Monday, January 28, 2013

SEVENTEENTH CENTURY POLITICS

Macbeth murders King Duncan, and becomes the King of Scotland.
Before the final curtain, MacDuff has beheaded Macbeth and succeeded to the throne.
No need for term limits back then. Indeed killing people has a long and storied history in the politics of human governance.
Louis XVI, Benito Mussolini, and Muammar Gaddafi are all rather well known examples of leaders mortally removed from office by their constituents.
Some victims, like Abraham Lincoln and John Kennedy are seen as martyrs. Many others are hardly noticed.
Fifteen political leaders were assassinated in the United States in the 19th century.
Seventeen more, including John and Robert Kennedy and Martin Luther King, were murdered in the 20th century.
We’re off to a strong start in the twenty-first century.Five American politicians have been killed in the first decade:
Derwin Brown, a Georgia Sheriff-Elect, murdered on orders of the man he defeated.
James Davis, New York City Councilman, Bill Gwatney, Chairman of the Arkansas Democratic Party, Mike Swoboda, Mayor of Kirkwood, Missouri, and John Thorton, the Mayor of Washington Park, Illinois.
All condemned to death for the crime of aspiring to public service.
Of course voting with guns and knives goes both ways. Bashar al-Assad has reputedly slaughtered tens of thousands of his constituents in a frantic effort to stay in office.
There is a substantial body of literature in the United States which presumes that the Counter Intelligence Agency, popularly known as the CIA, and frequently dubbed “the company” is, from time to time, expected to ‘eliminate’ dangerous enemies of the nation.
Matt Damon as Jason Bourne romps through a series of CIA shoot ups; Clint Eastwood, Mel Gibson and the Governator, Arnold Schwarzenegger, get in their licks with AK47’s , and the peace and prosperity of the land is saved from the bad guys. Again.
My predecessor as Chief Justice of Michigan, a folksy Dutchman, used to say that the first issue in every murder trial is, “Should the deceased have went?”
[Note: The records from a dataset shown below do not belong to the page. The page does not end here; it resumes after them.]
-- ==== Sys2Proof/Laws/PerInstr.lean ====
section
/-! SUPPORT. Facts about every instruction as syntax, one lemma per constructor. -/

namespace Sys2Proof.Laws.Canon

open Sys2Proof

/-- The instruction the decoder gives for shared words has the same words, is its own decoder's choice, and is well-formed with the one it stands for. -/
def Statement (i : Instr) : Prop := i.canon.enc = i.enc ∧ i.canon.canon = i.canon ∧ i.canon.coded = i.coded ∧ i.canon.wellFormed = i.wellFormed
No doubt, in the court of public opinion, the moral dimension of homicide is determined in just about that way.
Far too many Americans believe that the President of the United States has the power of life and death. His writ runs around the world, wherever a drone can land.
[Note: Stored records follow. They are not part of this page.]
-- ==== Sys2Proof/Tests/Slice0.lean ====
section
/-! SUPPORT. Tests: ill-formed terms that the checks refuse, words written out from the encoding tables of spec/04 and the later chapters, single
steps on small states, and, for every statement with hypotheses, states and operands that meet them. -/

namespace Sys2Proof.Tests

open Sys2Proof Sys2Proof.Machine
set_option Elab.async false

/-! WellFormed. -/

/-- R65: an execute-stream instruction with an a source. -/
theorem test_ill_stream : (Instr.add (.x 1) (.a 2) (.reg (.x 3))).wellFormed = false ∧ (Instr.add (.x 1) (.x 2) (.reg (.a 3))).wellFormed = false
    ∧ (Instr.popc (.x 1) (.a 2)).wellFormed = false ∧ (Instr.addI (.x 1) (.a 2) 0).wellFormed = false ∧ (Instr.sel (.x 1) 1 (.x 2) (.a 3)).wellFormed = false
    ∧ (Instr.add (.a 1) (.a 2) (.reg (.a 3))).wellFormed = true := by decide
/-- R109. -/
theorem test_ill_mov : (Instr.mov (.x 1) (.a 2)).wellFormed = false ∧ (Instr.mov (.a 1) (.x 2)).wellFormed = true := by decide
/-- R105. -/
theorem test_ill_field : (Instr.bext (.x 1) (.x 2) 5 59).wellFormed = false ∧ (Instr.bext (.x 1) (.x 2) 5 58).wellFormed = true := by decide
/-- R112, R130. -/
theorem test_ill_branch : (Instr.b 0 true 0).wellFormed = false ∧ (Instr.bp 0 true 0).wellFormed = false ∧ (Instr.vclaim 1 8).wellFormed = false
    ∧ (Instr.vclaim 1 272).wellFormed = false ∧ (Instr.vclaim 1 256).wellFormed = true := by decide
/-- R136, R145. -/
theorem test_ill_format : (Instr.vadd 0 .t6 1 2 (.reg 3)).wellFormed = false ∧ (Instr.vdiv 0 .si32 1 2 (.reg 3)).wellFormed = false
    ∧ (Instr.vand 0 .f32 1 2 (.reg 3)).wellFormed = false ∧ (Instr.vld 0 .si64 0 0 1 2).wellFormed = false ∧ (Instr.vcmp 0 .si8 .un 1 2 (.reg 3)).wellFormed = false
    ∧ (Instr.vcvt 0 .f32 .ui64 1 2).wellFormed = false := by decide
/-- R61, R72. -/
theorem test_ill_mods : (Instr.nop).modsOk ⟨0, true, false, 0, 0⟩ = false ∧ (Instr.nop).modsOk ⟨1, false, false, 3, 0⟩ = false
    ∧ (Instr.ld64 0 0 1 (.x 2)).modsOk ⟨0, false, true, 1, 0⟩ = false ∧ (Instr.hint 0 0 0 0).modsOk ⟨1, false, false, 0, 0⟩ = false := by decide

/-! Decoding: words in the fields of R57, R60, R66, R67 and R68. -/

/-- Word 0 in the RR layout. -/
def rr (cls maj fn s2 s1 d : Nat) : Nat := cls + 2 ^ 2 * maj + 2 ^ 8 * d + 2 ^ 14 * s1 + 2 ^ 20 * s2 + 2 ^ 26 * fn
/-- Word 0 in the M layout. -/
def ml (cls maj slot off base data : Nat) : Nat := cls + 2 ^ 2 * maj + 2 ^ 8 * data + 2 ^ 14 * base + 2 ^ 20 * off + 2 ^ 28 * slot
/-- ext in word 1. -/
def ext (v : Nat) : Nat := 2 ^ 25 * v
/-- What words decode to. -/
noncomputable def got (w0 w1 w2 : Nat) : Option Instr :=
  match decodeWords w0 w1 w2 with
  | .ok d => some d.instr
  | .error _ => none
Osama bin Laden had it coming. The Navy Seals are heroes. The President is applauded on both sides of the aisle. He has taught those al-Qaeda guys a lesson.
Now we don’t have to worry about them any more. Do we?
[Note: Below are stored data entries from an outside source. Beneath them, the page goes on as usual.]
-- ==== Sys2Proof/Laws/State.lean ====
section
/-! SUPPORT. What each named update leaves in each field of the state, and what it leaves of the views built on the
fields: one lemma per field per update. -/

namespace Sys2Proof.Machine

/-! ### modDesc -/

@[simp] theorem modDesc_desc (i : DescIndex) (f : Desc → Desc) (s : State) : (modDesc i f s).desc = s.desc.modify i.toNat f := rfl
@[simp] theorem modDesc_regSlot (i : DescIndex) (f : Desc → Desc) (s : State) : (modDesc i f s).regSlot = s.regSlot := rfl
@[simp] theorem modDesc_regCount (i : DescIndex) (f : Desc → Desc) (s : State) : (modDesc i f s).regCount = s.regCount := rfl
@[simp] theorem modDesc_shadow (i : DescIndex) (f : Desc → Desc) (s : State) : (modDesc i f s).shadow = s.shadow := rfl
@[simp] theorem modDesc_operand (i : DescIndex) (f : Desc → Desc) (s : State) : (modDesc i f s).operand = s.operand := rfl
@[simp] theorem modDesc_command (i : DescIndex) (f : Desc → Desc) (s : State) : (modDesc i f s).command = s.command := rfl
@[simp] theorem modDesc_code (i : DescIndex) (f : Desc → Desc) (s : State) : (modDesc i f s).code = s.code := rfl
@[simp] theorem modDesc_lastOp (i : DescIndex) (f : Desc → Desc) (s : State) : (modDesc i f s).lastOp = s.lastOp := rfl
@[simp] theorem modDesc_rdata (i : DescIndex) (f : Desc → Desc) (s : State) : (modDesc i f s).rdata = s.rdata := rfl
@[simp] theorem modDesc_straps (i : DescIndex) (f : Desc → Desc) (s : State) : (modDesc i f s).straps = s.straps := rfl
@[simp] theorem modDesc_events (i : DescIndex) (f : Desc → Desc) (s : State) : (modDesc i f s).events = s.events := rfl
@[simp] theorem modDesc_inputs (i : DescIndex) (f : Desc → Desc) (s : State) : (modDesc i f s).inputs = s.inputs := rfl
@[simp] theorem modDesc_response (i : DescIndex) (f : Desc → Desc) (s : State) : (modDesc i f s).response = s.response := rfl

/-! ### setShadow -/

@[simp] theorem setShadow_desc (t : TimerIndex) (r : Word) (s : State) : (setShadow t r s).desc = s.desc := rfl
@[simp] theorem setShadow_regSlot (t : TimerIndex) (r : Word) (s : State) : (setShadow t r s).regSlot = s.regSlot := rfl
@[simp] theorem setShadow_regCount (t : TimerIndex) (r : Word) (s : State) : (setShadow t r s).regCount = s.regCount := rfl
@[simp] theorem setShadow_shadow (t : TimerIndex) (r : Word) (s : State) : (setShadow t r s).shadow = s.shadow.set t.toNat r := rfl
@[simp] theorem setShadow_operand (t : TimerIndex) (r : Word) (s : State) : (setShadow t r s).operand = s.operand := rfl
@[simp] theorem setShadow_command (t : TimerIndex) (r : Word) (s : State) : (setShadow t r s).command = s.command := rfl
@[simp] theorem setShadow_code (t : TimerIndex) (r : Word) (s : State) : (setShadow t r s).code = s.code := rfl
@[simp] theorem setShadow_lastOp (t : TimerIndex) (r : Word) (s : State) : (setShadow t r s).lastOp = s.lastOp := rfl
@[simp] theorem setShadow_rdata (t : TimerIndex) (r : Word) (s : State) : (setShadow t r s).rdata = s.rdata := rfl
@[simp] theorem setShadow_straps (t : TimerIndex) (r : Word) (s : State) : (setShadow t r s).straps = s.straps := rfl
@[simp] theorem setShadow_events (t : TimerIndex) (r : Word) (s : State) : (setShadow t r s).events = s.events := rfl
@[simp] theorem setShadow_inputs (t : TimerIndex) (r : Word) (s : State) : (setShadow t r s).inputs = s.inputs := rfl
@[simp] theorem setShadow_response (t : TimerIndex) (r : Word) (s : State) : (setShadow t r s).response = s.response := rfl

/-! ### setRdata -/

@[simp] theorem setRdata_desc (x : Word) (s : State) : (setRdata x s).desc = s.desc := rfl
@[simp] theorem setRdata_regSlot (x : Word) (s : State) : (setRdata x s).regSlot = s.regSlot := rfl
@[simp] theorem setRdata_regCount (x : Word) (s : State) : (setRdata x s).regCount = s.regCount := rfl
@[simp] theorem setRdata_shadow (x : Word) (s : State) : (setRdata x s).shadow = s.shadow := rfl
@[simp] theorem setRdata_operand (x : Word) (s : State) : (setRdata x s).operand = s.operand := rfl
@[simp] theorem setRdata_command (x : Word) (s : State) : (setRdata x s).command = s.command := rfl
@[simp] theorem setRdata_code (x : Word) (s : State) : (setRdata x s).code = s.code := rfl
@[simp] theorem setRdata_lastOp (x : Word) (s : State) : (setRdata x s).lastOp = s.lastOp := rfl
@[simp] theorem setRdata_rdata (x : Word) (s : State) : (setRdata x s).rdata = x := rfl
@[simp] theorem setRdata_straps (x : Word) (s : State) : (setRdata x s).straps = s.straps := rfl
@[simp] theorem setRdata_events (x : Word) (s : State) : (setRdata x s).events = s.events := rfl
@[simp] theorem setRdata_inputs (x : Word) (s : State) : (setRdata x s).inputs = s.inputs := rfl
@[simp] theorem setRdata_response (x : Word) (s : State) : (setRdata x s).response = s.response := rfl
Abdulrahman al-Awlaki was the son of Anwar al-Awlaki. The father was killed in Yemen by an American drone. An American citizen who reputedly renounced his citizenship, the father was known to be an advisor to Nidal Hasan, who slaughtered a dozen Americans at Fort Hood.
The son, a sixteen year old American citizen had gone to Yemen trying to find his father. He was killed by another drone two weeks after his father.
Former White House Press Secretary, Robert Gibbs defended the killing by saying that the boy should have had a more responsible father.
Even the mainstream Washington Post has reported that the administration has a secret ‘kill list.’ Too many Americans are content to think that when someone is killed by a drone, “they must have had it coming, or we wouldn’t have killed them.”
I cannot subscribe to that kind of thinking.
I suggest that it is time for a national debate on the issue of Presidential powers.
Does the President of the United States have the power of life and death? Should he have that authority?
It is campy to say that ‘the buck stops here’ in the Oval Office. But how is it that the buck ever gets there in the first place? Who recommends names for the kill list? And why?
I would endorse a constitutional amendment like this:
Except in the prosecution of a war duly declared by the Congress, the President shall not order nor authorize the killing of any human being without the prior advice and consent of the Senate.
If you disagree, I invite you to tell us just who you think the President can kill and why.



























2 comments:

  1. James Madison wrote "The constitution supposes, what the History of all Governments demonstrates, that the Executive is the branch of power most interested in war, & most prone to it. It has accordingly with studied care, vested the question of war in the Legislature." and "A standing military force, with an overgrown Executive will not long be safe companions to liberty. The means of defence against foreign danger have been always the instruments of tyranny at home. Among the Romans it was a standing maxim to excite a war, whenever a revolt was apprehended."